Post by JCOOLEY » Tue Apr 16, 2013 9:04 am

Chamber 1 - inflate until the kayak rises off of the ground and takes shape. It should still appear saggy and wrinkled but should begin to resemble a kayak.
Chamber 2 - Inflate until kayak is rigid. (without Backbone installed) you should be able to pick the kayak up from either end and there should be no bending of folding in the middle. If there is, you can add more air to either chamber. When you are done inflating Chamber 2, there is no need to go back to Chamber one unless you have put the kayak in the cold water and lost a slight amount of pressure.
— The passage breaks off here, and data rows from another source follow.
-- ==== Sys2Proof/Word.lean ====
section
/-! DEFINITION. The word types of the core: bytes, and the 32-bit words of the bus, the registers and the command port (00_scope.md R11, R13). -/

namespace Sys2Proof

/-- A byte of a buffer, of KEY or of an algorithm's byte sequence (00_scope.md R12). -/
abbrev Byte := BitVec 8

/-- A 32-bit word: a bus word, a register, a command word, a SHA-1 word (00_scope.md R13). -/
abbrev Word := BitVec 32

end Sys2Proof
end

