-- ==== Sys2Proof/Machine/Dispatch.lean ====
section
/-! DEFINITION. The meaning of each command: one arm per constructor of Instr (60_exceptions.md R164). -/

namespace Sys2Proof.Machine

open Sys2Proof

-- `exec i s` is the engine's one atomic step that runs command i on state s to its completion (log 12).
def exec (i : Instr) (s : State) : Host.Outcome State Fault Refusal :=
  match i with
  | .derive => Sys2Proof.Machine.execDerive s
  | .decrypt => Sys2Proof.Machine.execDecrypt s
  | .decryptFinal => Sys2Proof.Machine.execDecryptFinal s
  | .unpad => Sys2Proof.Machine.execUnpad s
  | .illegal v => Sys2Proof.Machine.execIllegal v s

end Sys2Proof.Machine
end

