-- ==== Sys2Proof/Machine/HostProgram.lean ====
section
/-! DEFINITION. The host's assembler: its instructions and pseudo-instructions, and the transactions they expand to (30_encoding.md R86 to R88; 70_reset_and_hazards.md R187). The core does not run these; they say which inputs a host program puts in the queue. -/

namespace Sys2Proof.Machine

open Sys2Proof

/-- The buffers a LOAD can fill (30_encoding.md R88). -/
inductive Buffer where
  | key
  | pass
  | salt
  | data
deriving DecidableEq, Repr

/-- The offset of the buffer's first byte (10_state.md R23). -/
def Buffer.base : Buffer → Nat
  | .key => keyBase
  | .pass => passBase
  | .salt => saltBase
  | .data => dataBase

/-- A host instruction or pseudo-instruction (30_encoding.md R87, R88). -/
inductive HostInstr where
  /-- `WR REG, imm32`. -/
  | wr (r : Reg) (imm : Word)
  /-- `RD REG`. -/
  | rd (r : Reg)
  /-- `DERIVE`, `DECRYPT`, `DECRYPT_FINAL` or `UNPAD`, or any other command word: `WR CMD, v`. -/
  | command (i : Instr)
  /-- `WAIT`, with the number of reads of STATUS that find BUSY = 1 (log 14). -/
  | wait (polls : Nat)
  /-- `ACK`. -/
  | ack
  /-- `LOAD X, "bytes"`. -/
  | load (x : Buffer) (bytes : List Byte)
  /-- `EXPECT REG, imm32`. -/
  | expect (r : Reg) (imm : Word)
deriving DecidableEq, Repr

/-- A one-word write as an input. -/
def writeWord (off : Nat) (v : Word) : InputEvent := .host (.write off .word v)

/-- A one-word read as an input. -/
def readWord (off : Nat) : InputEvent := .host (.read off .word)

/-- The word writes of a LOAD: word j is `le32(b[4j..4j+4))`, the bytes zero-padded to a multiple of 4
(30_encoding.md R88). -/
def loadWrites (base : Nat) (bytes : List Byte) : List InputEvent :=
  (List.range ((bytes.length + 3) / 4)).map fun j =>
    writeWord (base + 4 * j)
      (le32 (bytes.getD (4 * j) 0) (bytes.getD (4 * j + 1) 0) (bytes.getD (4 * j + 2) 0) (bytes.getD (4 * j + 3) 0))

/-- The inputs a host instruction stands for. WAIT is `polls` reads that find the engine Busy, its completion step, and the
read that ends the loop; EXPECT is the read alone, its comparison is the harness's (30_encoding.md R87, R88; log 14). -/
def HostInstr.expand : HostInstr → List InputEvent
  | .wr r imm => [writeWord r.offset imm]
  | .rd r => [readWord r.offset]
  | .command i => [writeWord Reg.cmd.offset (encode i)]
  | .wait polls => List.replicate polls (readWord Reg.status.offset) ++ [.engine, readWord Reg.status.offset]
  | .ack => [writeWord Reg.status.offset 0x0000000E]
  | .load x bytes => loadWrites x.base bytes
  | .expect r _ => [readWord r.offset]

/-- An input as the platform sees it: a transaction at the port becomes the access at BASE + its offset
(20_memory.md R71). -/
def InputEvent.atBase (base : Nat) : InputEvent → InputEvent
  | .host t => .access (t.atBase base)
  | .access a => .access a
  | .engine => .engine
  | .reset => .reset

/-- The inputs of a host program, in order, at the port; `InputEvent.atBase` gives them by address. -/
def expandProgram (p : List HostInstr) : List InputEvent := p.flatMap HostInstr.expand

/-- Steps (1) to (4) of the recommended boot order: probe, load the derivation operands, DERIVE, WAIT
(70_reset_and_hazards.md R185, R187). -/
def deriveProgram (pass salt : List Byte) (iter : Word) (dklen : BitVec 8) (polls : Nat) : List HostInstr :=
  [.rd .id, .rd .version, .load .pass pass, .load .salt salt, .wr .passLen (BitVec.ofNat 32 pass.length),
    .wr .saltLen (BitVec.ofNat 32 salt.length), .wr .iter iter, .wr .dklen (dklen.setWidth 32), .command .derive,
    .wait polls]

/-- Step (5) of the recommended boot order: load a ciphertext, DECRYPT_FINAL, WAIT, read OUT_LEN
(70_reset_and_hazards.md R186, R187). -/
def decryptProgram (ciphertext : List Byte) (polls : Nat) : List HostInstr :=
  [.load .data ciphertext, .wr .dataLen (BitVec.ofNat 32 ciphertext.length), .command .decryptFinal, .wait polls,
    .rd .outLen]

end Sys2Proof.Machine
end

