-- ==== Sys2Proof/Laws/State.lean ====
section
/-! SUPPORT. The small lemmas of the state's updates: one for each field of each named update, so that no proof unfolds a record update. -/

namespace Sys2Proof.Machine

open Sys2Proof

/-! Acceptance (60_exceptions.md R163) -/

@[simp] theorem State.accept_ctrl (s : State) (v : Word) : (s.accept v).ctrl = s.ctrl := rfl
@[simp] theorem State.accept_done (s : State) (v : Word) : (s.accept v).done = false := rfl
@[simp] theorem State.accept_cmdOvf (s : State) (v : Word) : (s.accept v).cmdOvf = s.cmdOvf := rfl
@[simp] theorem State.accept_wrBusy (s : State) (v : Word) : (s.accept v).wrBusy = s.wrBusy := rfl
@[simp] theorem State.accept_errcode (s : State) (v : Word) : (s.accept v).errcode = 0 := rfl
@[simp] theorem State.accept_pcmd (s : State) (v : Word) : (s.accept v).pcmd = some v := rfl
@[simp] theorem State.accept_passLen (s : State) (v : Word) : (s.accept v).passLen = s.passLen := rfl
@[simp] theorem State.accept_saltLen (s : State) (v : Word) : (s.accept v).saltLen = s.saltLen := rfl
@[simp] theorem State.accept_iter (s : State) (v : Word) : (s.accept v).iter = s.iter := rfl
@[simp] theorem State.accept_dklen (s : State) (v : Word) : (s.accept v).dklen = s.dklen := rfl
@[simp] theorem State.accept_keylen (s : State) (v : Word) : (s.accept v).keylen = s.keylen := rfl
@[simp] theorem State.accept_dataLen (s : State) (v : Word) : (s.accept v).dataLen = s.dataLen := rfl
@[simp] theorem State.accept_outLen (s : State) (v : Word) : (s.accept v).outLen = s.outLen := rfl
@[simp] theorem State.accept_padLen (s : State) (v : Word) : (s.accept v).padLen = s.padLen := rfl
@[simp] theorem State.accept_progress (s : State) (v : Word) : (s.accept v).progress = 0 := rfl
@[simp] theorem State.accept_key (s : State) (v : Word) : (s.accept v).key = s.key := rfl
@[simp] theorem State.accept_mem (s : State) (v : Word) : (s.accept v).mem = s.mem := rfl
@[simp] theorem State.accept_dataBytes (s : State) (v : Word) : (s.accept v).dataBytes = s.dataBytes := rfl
@[simp] theorem State.accept_base (s : State) (v : Word) : (s.accept v).base = s.base := rfl
@[simp] theorem State.accept_response (s : State) (v : Word) : (s.accept v).response = s.response := rfl
@[simp] theorem State.accept_pending (s : State) (v : Word) : (s.accept v).pending = s.pending := rfl
@[simp] theorem State.accept_drawIndex (s : State) (v : Word) : (s.accept v).drawIndex = s.drawIndex := rfl
@[simp] theorem State.accept_resetIndex (s : State) (v : Word) : (s.accept v).resetIndex = s.resetIndex := rfl
@[simp] theorem State.accept_busy (s : State) (v : Word) : (s.accept v).busy = true := rfl
@[simp] theorem State.accept_strictPad (s : State) (v : Word) : (s.accept v).strictPad = s.strictPad := rfl
@[simp] theorem State.accept_irqEn (s : State) (v : Word) : (s.accept v).irqEn = s.irqEn := rfl
@[simp] theorem State.accept_byteAt (s : State) (v : Word) (y : Nat) : (s.accept v).byteAt y = s.byteAt y := rfl
@[simp] theorem State.accept_bytesAt (s : State) (v : Word) (y n : Nat) : (s.accept v).bytesAt y n = s.bytesAt y n := rfl
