-- ==== Sys2Proof/Laws/Memory.lean ====
section
/-! SUPPORT. The laws of the buffer memory: a read after a write, the frame of a write, and that every write keeps the canonical form and stays in the buffers. -/

namespace Sys2Proof.Machine

open Sys2Proof

/-! One byte -/

theorem Memory.read_write_same (m : Memory) (x : Nat) (v : Byte) : (m.write x v).read? x = some v := by
  induction m with
  | nil => simp [Memory.write, Memory.read?]
  | cons c m ih =>
    obtain ⟨a, b⟩ := c
    unfold Memory.write
    split
    · simp [Memory.read?]
    · split
      · next h => simp [Memory.read?, h]
      · next h => simp [Memory.read?, Ne.symm h, ih]

theorem Memory.read_write_other (m : Memory) {x y : Nat} (v : Byte) (h : y ≠ x) :
    (m.write x v).read? y = m.read? y := by
  induction m with
  | nil => simp [Memory.write, Memory.read?, Ne.symm h]
  | cons c m ih =>
    obtain ⟨a, b⟩ := c
    unfold Memory.write
    split
    · simp [Memory.read?, Ne.symm h]
    · split
      · next hx => subst hx; simp [Memory.read?, Ne.symm h]
      · simp [Memory.read?, ih]

/-! A byte sequence -/

theorem Memory.read_writeBytes (m : Memory) (x : Nat) (bs : List Byte) (y : Nat) :
    (m.writeBytes x bs).read? y = if x ≤ y ∧ y < x + bs.length then bs[y - x]? else m.read? y := by
  induction bs generalizing m x with
  | nil => simp [Memory.writeBytes]
  | cons v vs ih =>
    rw [Memory.writeBytes, ih]
    by_cases hxy : y = x
    · subst hxy
      simp [Memory.read_write_same]
    · rw [Memory.read_write_other _ _ hxy]
      by_cases h : x ≤ y ∧ y < x + (v :: vs).length
      · have h1 : x + 1 ≤ y ∧ y < x + 1 + vs.length := by simp at h; omega
        rw [if_pos h, if_pos h1, show y - x = (y - (x + 1)) + 1 by omega, List.getElem?_cons_succ]
      · have h1 : ¬ (x + 1 ≤ y ∧ y < x + 1 + vs.length) := by simp at h; omega
        rw [if_neg h, if_neg h1]

/-! The canonical form -/

/-- Every address of a canonical list but the first is above the first. -/
theorem Memory.wf_cons {a : Nat} {b : Byte} {m : Memory} :
    Memory.wf ((a, b) :: m) = true ↔ m.wf = true ∧ ∀ c ∈ m, a < c.1 := by
  induction m generalizing a b with
  | nil => simp [Memory.wf]
  | cons c m ih =>
    obtain ⟨a', b'⟩ := c
    simp only [Memory.wf, Bool.and_eq_true, decide_eq_true_eq]
    constructor
    · rintro ⟨h1, h2⟩
      refine ⟨h2, ?_⟩
      intro c hc
      rcases List.mem_cons.1 hc with rfl | hc
      · exact h1
      · exact Nat.lt_trans h1 ((ih.1 h2).2 c hc)
    · rintro ⟨h1, h2⟩
      exact ⟨h2 (a', b') (by simp), h1⟩

theorem Memory.mem_write {m : Memory} {x : Nat} {v : Byte} {c : Host.Cell} (h : c ∈ m.write x v) :
    c = (x, v) ∨ c ∈ m := by
  induction m with
  | nil => simpa [Memory.write] using h
  | cons d m ih =>
    obtain ⟨a, b⟩ := d
    unfold Memory.write at h
    split at h
    · simpa using h
    · split at h
      · next hx => subst hx; simp at h ⊢; tauto
      · simp only [List.mem_cons] at h ⊢
        rcases h with h | h
        · exact .inr (.inl h)
        · rcases ih h with h | h
          · exact .inl h
          · exact .inr (.inr h)

theorem Memory.wf_write {m : Memory} (h : m.wf = true) (x : Nat) (v : Byte) : (m.write x v).wf = true := by
  induction m with
  | nil => simp [Memory.write, Memory.wf]
  | cons c m ih =>
    obtain ⟨a, b⟩ := c
    have h' := Memory.wf_cons.1 h
    unfold Memory.write
    split
    · next hx =>
      refine Memory.wf_cons.2 ⟨h, ?_⟩
      intro c hc
      rcases List.mem_cons.1 hc with rfl | hc
      · exact hx
      · exact Nat.lt_trans hx (h'.2 c hc)
    · next hx =>
      split
      · exact Memory.wf_cons.2 h'
      · next hne =>
        refine Memory.wf_cons.2 ⟨ih h'.1, ?_⟩
        intro c hc
        rcases Memory.mem_write hc with rfl | hc
        · simp; omega
        · exact h'.2 c hc

theorem Memory.wf_writeBytes {m : Memory} (h : m.wf = true) (x : Nat) (bs : List Byte) :
    (m.writeBytes x bs).wf = true := by
  induction bs generalizing m x with
  | nil => exact h
  | cons v vs ih => exact ih (Memory.wf_write h x v) (x + 1)

theorem Memory.inBuffers_writeBytes {n : Nat} {m : Memory} (h : m.inBuffers n = true) (x : Nat) (bs : List Byte)
    (hx : ∀ i, i < bs.length → isBufferOffset n (x + i) = true) : (m.writeBytes x bs).inBuffers n = true := by
  induction bs generalizing m x with
  | nil => exact h
  | cons v vs ih =>
    refine ih ?_ (x + 1) ?_
    · simp only [Memory.inBuffers, List.all_eq_true] at h ⊢
      intro c hc
      rcases Memory.mem_write hc with rfl | hc
      · exact hx 0 (by simp)
      · exact h c hc
    · intro i hi
      rw [Nat.add_assoc, Nat.add_comm 1 i]
      exact hx (i + 1) (by simpa using hi)

/-! Reading the buffers through the state -/

/-- A byte after a store: the stored byte inside the stored range, else what was there. -/
theorem State.byteAt_storeBytes (s : State) (x : Nat) (bs : List Byte) (y : Nat) :
    (s.storeBytes x bs).byteAt y = if x ≤ y ∧ y < x + bs.length then bs.getD (y - x) 0 else s.byteAt y := by
  unfold State.byteAt State.storeBytes
  rw [Memory.read_writeBytes]
  split
  · next h =>
    have : y - x < bs.length := by omega
    simp [List.getD, List.getElem?_eq_getElem this]
  · rfl

theorem State.byteAt_storeBytes_in (s : State) (x : Nat) (bs : List Byte) {i : Nat} (h : i < bs.length) :
    (s.storeBytes x bs).byteAt (x + i) = bs.getD i 0 := by
  rw [State.byteAt_storeBytes, if_pos (by omega), Nat.add_sub_cancel_left]

theorem State.byteAt_storeBytes_out (s : State) {x : Nat} {bs : List Byte} {y : Nat} (h : y < x ∨ x + bs.length ≤ y) :
    (s.storeBytes x bs).byteAt y = s.byteAt y := by
  rw [State.byteAt_storeBytes, if_neg (by omega)]

@[simp] theorem State.length_bytesAt (s : State) (x n : Nat) : (s.bytesAt x n).length = n := by
  simp [State.bytesAt]

theorem State.getElem?_bytesAt (s : State) (x n : Nat) {i : Nat} (h : i < n) :
    (s.bytesAt x n)[i]? = some (s.byteAt (x + i)) := by
  simp [State.bytesAt, h]

theorem State.getD_bytesAt (s : State) (x n : Nat) {i : Nat} (h : i < n) :
    (s.bytesAt x n).getD i 0 = s.byteAt (x + i) := by
  simp [List.getD, State.getElem?_bytesAt s x n h]

/-- Two states that agree on a range of bytes give the same byte sequence there. -/
theorem State.bytesAt_congr {s t : State} {x n : Nat} (h : ∀ i, i < n → t.byteAt (x + i) = s.byteAt (x + i)) :
    t.bytesAt x n = s.bytesAt x n := by
  unfold State.bytesAt
  apply List.map_congr_left
  intro i hi
  exact h i (List.mem_range.1 hi)

/-- What was stored is what is read back. -/
theorem State.bytesAt_storeBytes (s : State) (x : Nat) (bs : List Byte) : (s.storeBytes x bs).bytesAt x bs.length = bs := by
  apply List.ext_getElem?
  intro i
  by_cases h : i < bs.length
  · rw [State.getElem?_bytesAt _ _ _ h, State.byteAt_storeBytes_in _ _ _ h]
    simp [List.getD, List.getElem?_eq_getElem h]
  · simp [State.bytesAt, h]

end Sys2Proof.Machine
end

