/-- Settles O60: the decryption gives the padded plaintext, which passes PadCheck and loses its padding by the strip. -/
theorem encryptThenDecryptFinal : Obligations.EncryptThenDecryptFinal := by
  intro s plain hkeylen hfits hinput
  have hdataLen : s.dataLen.toNat = plain.length + pkcs7Count plain.length := by
    rw [← s.length_dataInput, hinput, length_ecbEnc _ (length_pkcs7Pad_mod plain), length_pkcs7Pad]
  have hready : DecryptReady s := by
    have hmod := length_pkcs7Pad_mod plain
    rw [length_pkcs7Pad] at hmod
    refine ⟨hkeylen, ?_, hdataLen ▸ hmod, hfits⟩
    rw [hdataLen, pkcs7Count]
    omega
  have hplain : s.decryptedData = pkcs7Pad plain := by
    rw [State.decryptedData, hinput, ecbDec_ecbEnc _ (length_pkcs7Pad_mod plain)]
  have hpad : padCheck s.decryptedData s.strictPad = (true, BitVec.ofNat 8 (pkcs7Count plain.length)) := by
    rw [hplain, padCheck_pkcs7Pad]
  refine ⟨_, exec_decryptFinal_of_ready hready hpad, rfl, ?_⟩
  rw [State.output_writeFinal hready.dataLengthOk hpad, hplain, hdataLen, toNat_pkcs7Count, Nat.add_sub_cancel, pkcs7Pad,
    List.take_left]

end Sys2Proof.Machine
end

section
/-! PROOFS. The padding validator's statements: what PadCheck answers (42_padding_validator.md R143 to R145, R150), UNPAD's
results and frame (R147), UNPAD after DECRYPT (R148), and the lengths after a success (R149). -/

namespace Sys2Proof.Machine

open Sys2Proof

/-! PadCheck -/

theorem lastByte_eq_getD (b : List Byte) : lastByte b = b.getD (b.length - 1) 0 := by
  rw [lastByte, List.getLastD_eq_getLast?, List.getLast?_eq_getElem?, List.getD_eq_getElem?_getD]

theorem forall_mem_drop_eq_iff (b : List Byte) (n : Nat) (p : Byte) :
    (∀ x ∈ b.drop n, x = p) ↔ ∀ k, n ≤ k → k < b.length → b.getD k 0 = p := by
  constructor
  · intro h k hnk hk
    rw [List.getD_eq_getElem _ _ hk]
    exact h _ (List.mem_drop_iff_getElem.mpr ⟨k - n, by omega, by simp [Nat.add_sub_cancel' hnk]⟩)
  · intro h x hx
    obtain ⟨j, hj, rfl⟩ := List.mem_drop_iff_getElem.mp hx
    rw [← List.getD_eq_getElem _ 0]
    exact h (n + j) (Nat.le_add_right _ _) (by omega)

/-- The range check is made always, the content check when strict (42_padding_validator.md R144, R145). -/
theorem padCheck_fst_iff (b : List Byte) (strict : Bool) :
    (padCheck b strict).1 = true ↔
      (1 ≤ (lastByte b).toNat ∧ (lastByte b).toNat ≤ 16)
        ∧ (strict = true → ∀ x ∈ b.drop (b.length - (lastByte b).toNat), x = lastByte b) := by
  rw [padCheck]
  by_cases hrange : 1 ≤ (lastByte b).toNat ∧ (lastByte b).toNat ≤ 16
  · rw [if_neg (by simp only [Config.padMax]; omega)]
    cases strict <;> simp [hrange]
  · rw [if_pos (by simp only [Config.padMax]; omega)]
    simp [hrange]

/-- Settles O54: `padCheck_fst_iff`, with the final bytes read by their places. -/
theorem padCheckMeaning : Obligations.PadCheckMeaning := by
  intro b strict _ _
  rw [padCheck_snd, padCheck_fst_iff, forall_mem_drop_eq_iff, lastByte_eq_getD]
  exact ⟨rfl, Iff.rfl⟩

/-- Settles O55: either answer is the one on the last block alone. -/
theorem onlyTheLastBlockMatters : Obligations.OnlyTheLastBlockMatters := fun a b last strict hlast =>
  (padCheck_append a last strict hlast).trans (padCheck_append b last strict hlast).symm

/-! UNPAD -/

theorem exec_unpad_of_lengthOk {s : State} (h : s.dataLengthOk = true) {ok : Bool} {p : Byte}
    (hpad : padCheck s.dataInput s.strictPad = (ok, p)) :
    exec .unpad s = .next ((s.recordPadding ok p).complete (padCode ok)) := by
  have hexec := execUnpad_ok h
  rwa [hpad] at hexec

/-- UNPAD ends at its length check, or past it with PadCheck's answer (42_padding_validator.md R147). -/
theorem exec_unpad_cases (s : State) :
    (s.dataLengthOk = false ∧ exec .unpad s = .next (s.clearLengths.complete .invalidCiphertextLength))
      ∨ s.dataLengthOk = true ∧ ∃ ok p, padCheck s.dataInput s.strictPad = (ok, p)
          ∧ exec .unpad s = .next ((s.recordPadding ok p).complete (padCode ok)) := by
  cases h : s.dataLengthOk with
  | false => exact .inl ⟨rfl, execUnpad_badLength h⟩
  | true => exact .inr ⟨rfl, _, _, rfl, exec_unpad_of_lengthOk h rfl⟩

/-- Settles O52: p is at most 16 where the check passes, so the strip DATA_LEN - p does not wrap. -/
theorem unpadCommand : Obligations.UnpadCommand := by
  intro s hpos hmod hle r
  have hlength : s.dataLengthOk = true := s.dataLengthOk_iff.mpr ⟨hpos, hmod, hle⟩
  rcases hpad : r with ⟨ok, p⟩
  refine ⟨_, exec_unpad_of_lengthOk hlength hpad, rfl, ?passed, ?failed, rfl, rfl, rfl, rfl, rfl,
    (CommandFrame.recordPadding ok p).complete _, fun _ => rfl⟩
  case passed =>
    rintro rfl
    exact ⟨State.toNat_strip_add hlength hpad, rfl⟩
  case failed =>
    rintro rfl
    exact ⟨rfl, rfl⟩

/-- UNPAD changes no buffer byte (42_padding_validator.md R147, R148). -/
theorem exec_unpad_sameBuffers (s : State) : ∃ t, exec .unpad s = .next t ∧ SameBuffers s t := by
  obtain ⟨-, hexec⟩ | ⟨-, ok, p, -, hexec⟩ := exec_unpad_cases s <;> exact ⟨_, hexec, fun _ => rfl⟩

/-- KEYLEN is no operand of UNPAD (42_padding_validator.md R148). -/
theorem exec_unpad_withKeylen {s t : State} (h : exec .unpad s = .next t) (k : BitVec 8) :
    exec .unpad { s with keylen := k } = .next { t with keylen := k } := by
  obtain ⟨hbad, hexec⟩ | ⟨hlength, ok, p, hpad, hexec⟩ := exec_unpad_cases s
  · cases hexec.symm.trans h
    exact execUnpad_badLength hbad
  · cases hexec.symm.trans h
    exact exec_unpad_of_lengthOk (s := { s with keylen := k }) hlength hpad

/-- After DECRYPT the plaintext stands in DATA, where UNPAD judges it as DECRYPT_FINAL does (42_padding_validator.md
R148). -/
theorem exec_unpad_writePlaintext {s : State} (h : s.dataLengthOk = true) {ok : Bool} {p : Byte}
    (hpad : padCheck s.decryptedData s.strictPad = (ok, p)) :
    exec .unpad (s.writePlaintext.complete .ok)
      = .next (((s.writePlaintext.complete .ok).recordPadding ok p).complete (padCode ok)) := by
  have hinput : (s.writePlaintext.complete .ok).dataInput = s.decryptedData := State.bytesAt_storeBytes_dataBase h
  rw [← hinput] at hpad
  exact exec_unpad_of_lengthOk (s := s.writePlaintext.complete .ok) h hpad

/-- Settles O57: both commands judge the same plaintext, and both leave it in DATA where the check passes. -/
theorem unpadAfterDecryptIsDecryptFinal : Obligations.UnpadAfterDecryptIsDecryptFinal := by
  refine ⟨exec_unpad_sameBuffers, fun s hready => ?afterDecrypt, fun s k => ?anyKeylen⟩
  case afterDecrypt =>
    rcases hpad : padCheck s.decryptedData s.strictPad with ⟨ok, p⟩
    refine ⟨_, _, _, exec_decrypt_of_ready hready, exec_unpad_writePlaintext hready.dataLengthOk hpad,
      exec_decryptFinal_of_ready hready hpad, rfl, rfl, rfl, fun hcode => ?_⟩
    cases ok with
    | false => cases hcode
    | true => exact fun _ => rfl
  case anyKeylen =>
    obtain ⟨t, hexec, -⟩ := exec_unpad_sameBuffers s
    exact ⟨t, _, hexec, exec_unpad_withKeylen hexec k, rfl, rfl, rfl, fun _ => rfl⟩

/-! The lengths after a success -/

theorem eq_true_of_padCode_code {ok : Bool} (h : (padCode ok).code = 0) : ok = true := by
  cases ok
  · cases h
  · rfl

/-- DECRYPT_FINAL on illegal operands ends with the code of the check that failed (41_block_decryptor.md R134, R135). -/
theorem exec_decryptFinal_of_not_ready {s : State} (h : ¬ DecryptReady s) :
    ∃ c, exec .decryptFinal s = .next (s.clearLengths.complete c) ∧ c.code ≠ 0 := by
  rw [decryptReady_iff, not_and, Bool.not_eq_true] at h
  cases hkey : s.keyLengthOk with
  | false => exact ⟨_, execDecryptFinal_badKey hkey, by decide⟩
  | true => exact ⟨_, execDecryptFinal_badLength hkey (h hkey), by decide⟩

/-- A DECRYPT_FINAL or UNPAD that ends with OK passed its length check and a padding check, and recorded that one's strip
(42_padding_validator.md R146). -/
theorem recordedStrip_of_exec_ok {s t : State} {i : Instr} (hi : i = .decryptFinal ∨ i = .unpad)
    (hexec : exec i s = .next t) (hok : t.errcode = 0) :
    s.dataLengthOk = true ∧ ∃ b, padCheck b s.strictPad = (true, t.padLen)
      ∧ t.outLen = s.dataLen - t.padLen.setWidth 32 := by
  obtain rfl | rfl := hi
  · by_cases hready : DecryptReady s
    · rcases hpad : padCheck s.decryptedData s.strictPad with ⟨ok, p⟩
      cases (exec_decryptFinal_of_ready hready hpad).symm.trans hexec
      obtain rfl := eq_true_of_padCode_code hok
      exact ⟨hready.dataLengthOk, _, hpad, rfl⟩
    · obtain ⟨c, hfail, hcode⟩ := exec_decryptFinal_of_not_ready hready
      cases hfail.symm.trans hexec
      exact absurd hok hcode
  · obtain ⟨-, hfail⟩ | ⟨hlength, ok, p, hpad, hpast⟩ := exec_unpad_cases s
    · cases hfail.symm.trans hexec
      cases hok
    · cases hpast.symm.trans hexec
      obtain rfl := eq_true_of_padCode_code hok
      exact ⟨hlength, _, hpad, rfl⟩

/-- Settles O56: a passed check gives 1 <= p <= 16, and the strip loses nothing. -/
theorem lengthsAfterSuccess : Obligations.LengthsAfterSuccess := by
  intro s t i hi hexec hok
  obtain ⟨hlength, b, hpad, houtLen⟩ := recordedStrip_of_exec_ok hi hexec hok
  have hstrip := State.toNat_strip_add hlength hpad
  rw [← houtLen] at hstrip
  have hrange := padCheck_ok_range (congrArg Prod.fst hpad)
  rw [hpad] at hrange
  obtain ⟨hpos, hle⟩ : 1 ≤ t.padLen.toNat ∧ t.padLen.toNat ≤ 16 := hrange
  exact ⟨hpos, hle, by omega, by omega, hstrip⟩

end Sys2Proof.Machine
end

section
/-! PROOFS. The statements about exceptions, completion and the engine's states: the invariant of a step, acceptance
(60_exceptions.md R163), completion (R164, R165) and its codes (R155 to R158), the interrupt level (R167), acknowledgement
(R169), and when the engine's state and results change (R162, R170). -/

namespace Sys2Proof.Machine

open Sys2Proof

/-! The invariant: the buffers and OUT_LEN -/

/-- The part of the invariant that speaks of the buffers. A command keeps it before its completion too, where PROGRESS may be
recorded while the engine is Busy still. -/
structure State.BuffersFit (s : State) : Prop where
  legal : Config.legalDataBytes s.dataBytes
  memWf : s.mem.wf = true
  memBuffers : s.mem.inBuffers s.dataBytes = true
  outLenFits : s.outLen.toNat ≤ s.dataBytes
You can go back to Chamber 1 and top it off.
When the kayak is completely inflated, you should have a PSI reading of 2.5 at the most for the main tube and 1 PSI for the floor and smaller tubes.
Of course I have done this for many years so I do not require a gauge because I know where the kayak should be at. It is difficult to over inflate the main tube. After leaving it in the sun for most of the day, alot of times it can get close to 4 PSI. Always let some air out if leaving it out. The floor is where you need to be the most cautious. If left out or pumped until rigid, you risk seperating the I-Beams the run the length of the floor. This will cause a large bubble and is uncomfortable to sit on. The floor still functions but looks odd and is difficult to sit on.